In addition to ex-situ and in-situ remediation methods, a more traditional remediation approach consists of mass-transfer methods. In the case of polluted land site, soil is excavated and disposed to a landfill and substituted with soil material from another location. If groundwater is polluted, the so called “pump and treat” method is commonly used to block contaminant transfer and spreading off site and gradually capture the contaminant from the pump and treat well system.

Choosing the Optimal Method

Once a site is suspected of being contaminated, an assessment of contamination is required. Many parameters will guide the selection of the remediation methods: the contaminants discovered, the physical and chemical qualities of the contaminated media, historical use of the site, the materials used and produced on site and the result of the chemical analysis.

Usually, the whole range of technologies and methods are available. However, many factors, not typically considered within contamination assessment, limit the selection of available remediation methods. Here are the most common road blockers for those more resource-intense remediation methods such as ex-situ and mass-transfer.

High and Unpredictable Cost of Mass-transfer

Soil excavation, disposal and containment to landfill is a fast method that provides often undisputable and easily determined results.
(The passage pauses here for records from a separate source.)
-- ==== Sys2Proof/Tests/Slice0.lean ====
section
/-! SUPPORT. The model's own tests: the decoder on words written out from R49 to R53, a word for each check of
R54 that the check refuses, one step of each family on a small state with a result taken from spec/, and for
every statement with hypotheses a witness that meets them. -/

namespace Sys2Proof.Tests
open Sys2Proof Sys2Proof.Machine

-- One theorem at a time: kernel evaluation in many threads at once exceeds the memory limit of a check.
set_option Elab.async false

/-! ## WellFormed: one ill-formed word for each check of R54 -/

/-- 0x00000411, bit 10 set (R185). -/
theorem test_refuse_zero : (Fields.ofWord 0x00000411).zeroOk = false ∧ decode 0x00000411 = .error .errIllegal := by
  decide +kernel

/-- `OPC` B, reserved. -/
theorem test_refuse_opc : (Fields.ofWord 0x0000001B).opcOk = false ∧ decode 0x0000001B = .error .errIllegal := by
  decide +kernel

/-- 0x00000031, DIGEST with `ALG` 3 (R185). -/
theorem test_refuse_alg : (Fields.ofWord 0x00000031).algOk = false ∧ decode 0x00000031 = .error .errIllegal := by
  decide +kernel

/-- 0x00000083, COMPRESS with a sponge `ALG` (R185). -/
theorem test_refuse_md : (Fields.ofWord 0x00000083).mdOk = false ∧ decode 0x00000083 = .error .errIllegal := by
  decide +kernel

/-- 0x00000017, ABSORB with a Merkle–Damgård `ALG` (R185). -/
theorem test_refuse_sponge : (Fields.ofWord 0x00000017).spongeOk = false ∧ decode 0x00000017 = .error .errIllegal := by
  decide +kernel

/-- 0x0000001A, CLEAR with `ALG` ≠ 0 (R181). -/
theorem test_refuse_noalg : (Fields.ofWord 0x0000001A).noAlgOk = false ∧ decode 0x0000001A = .error .errIllegal := by
  decide +kernel

/-- 0x00000111, DIGEST with `BSEL` ≠ 0 (R185). -/
theorem test_refuse_bsel : (Fields.ofWord 0x00000111).bselOk = false ∧ decode 0x00000111 = .error .errIllegal := by
  decide +kernel

/-- 0x00000387, ABSORB from FB1 (R185). -/
theorem test_refuse_absorb_fb1 :
    (Fields.ofWord 0x00000387).absorbSrcOk = false ∧ decode 0x00000387 = .error .errIllegal := by
  decide +kernel

/-- R119: a rate off the lane width, no rate, no capacity, an output beyond one permutation; the eight rows
pass. -/
theorem test_refuse_cfg : cfgOk 100 32 = false ∧ cfgOk 0 32 = false ∧ cfgOk 200 32 = false ∧ cfgOk 136 201 = false ∧
    (∀ a ∈ [SpongeAlg.sha3_224, .sha3_256, .sha3_384, .sha3_512, .keccak224, .keccak256, .keccak384, .keccak512],
      cfgOk (rate a) (spongeOutLen a) = true) := by decide +kernel

/-! ## Decode: every command's word, bit by bit `OPC` 3:0, `ALG` 7:4, `BSEL` 9:8, zero above -/

/-- Every DIGEST word: `OPC` 1 (R50, R52, R53). -/
theorem test_decode_digest :
    decode 0x00000011 = .ok .digestMd5 ∧
    decode 0x00000021 = .ok .digestSha1 ∧
    decode 0x00000041 = .ok .digestSha224 ∧
    decode 0x00000051 = .ok .digestSha256 ∧
    decode 0x00000061 = .ok .digestSha384 ∧
    decode 0x00000071 = .ok .digestSha512 ∧
    decode 0x00000081 = .ok .digestSha3_224 ∧
    decode 0x00000091 = .ok .digestSha3_256 ∧
    decode 0x000000A1 = .ok .digestSha3_384 ∧
    decode 0x000000B1 = .ok .digestSha3_512 ∧
    decode 0x000000C1 = .ok .digestKeccak224 ∧
    decode 0x000000D1 = .ok .digestKeccak256 ∧
    decode 0x000000E1 = .ok .digestKeccak384 ∧
    decode 0x000000F1 = .ok .digestKeccak512 := by
  decide +kernel

/-- Every INIT word: `OPC` 2 (R50, R52, R53). -/
theorem test_decode_init :
    decode 0x00000012 = .ok .initMd5 ∧
    decode 0x00000022 = .ok .initSha1 ∧
    decode 0x00000042 = .ok .initSha224 ∧
    decode 0x00000052 = .ok .initSha256 ∧
    decode 0x00000062 = .ok .initSha384 ∧
    decode 0x00000072 = .ok .initSha512 ∧
    decode 0x00000082 = .ok .initSha3_224 ∧
    decode 0x00000092 = .ok .initSha3_256 ∧
    decode 0x000000A2 = .ok .initSha3_384 ∧
    decode 0x000000B2 = .ok .initSha3_512 ∧
    decode 0x000000C2 = .ok .initKeccak224 ∧
    decode 0x000000D2 = .ok .initKeccak256 ∧
    decode 0x000000E2 = .ok .initKeccak384 ∧
    decode 0x000000F2 = .ok .initKeccak512 := by
  decide +kernel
However, it comes with a high, and at worst, an unknown price tag due to the costs associated with physical excavation, transportation of polluted soil out to a landfill and transportation of replacement fill back to the site. Dumping polluted material at a landfill is subject to high and rising admission fees and taxes. Consequently, remediating sites with large contaminated volumes using off-site ex-situ or mass-transfer impose a high cost. Furthermore, the exact volume to be excavated is not in many cases forecasted accurately in advance. As a result, the costs of excavation and transport may prove manifold compared to the original estimation.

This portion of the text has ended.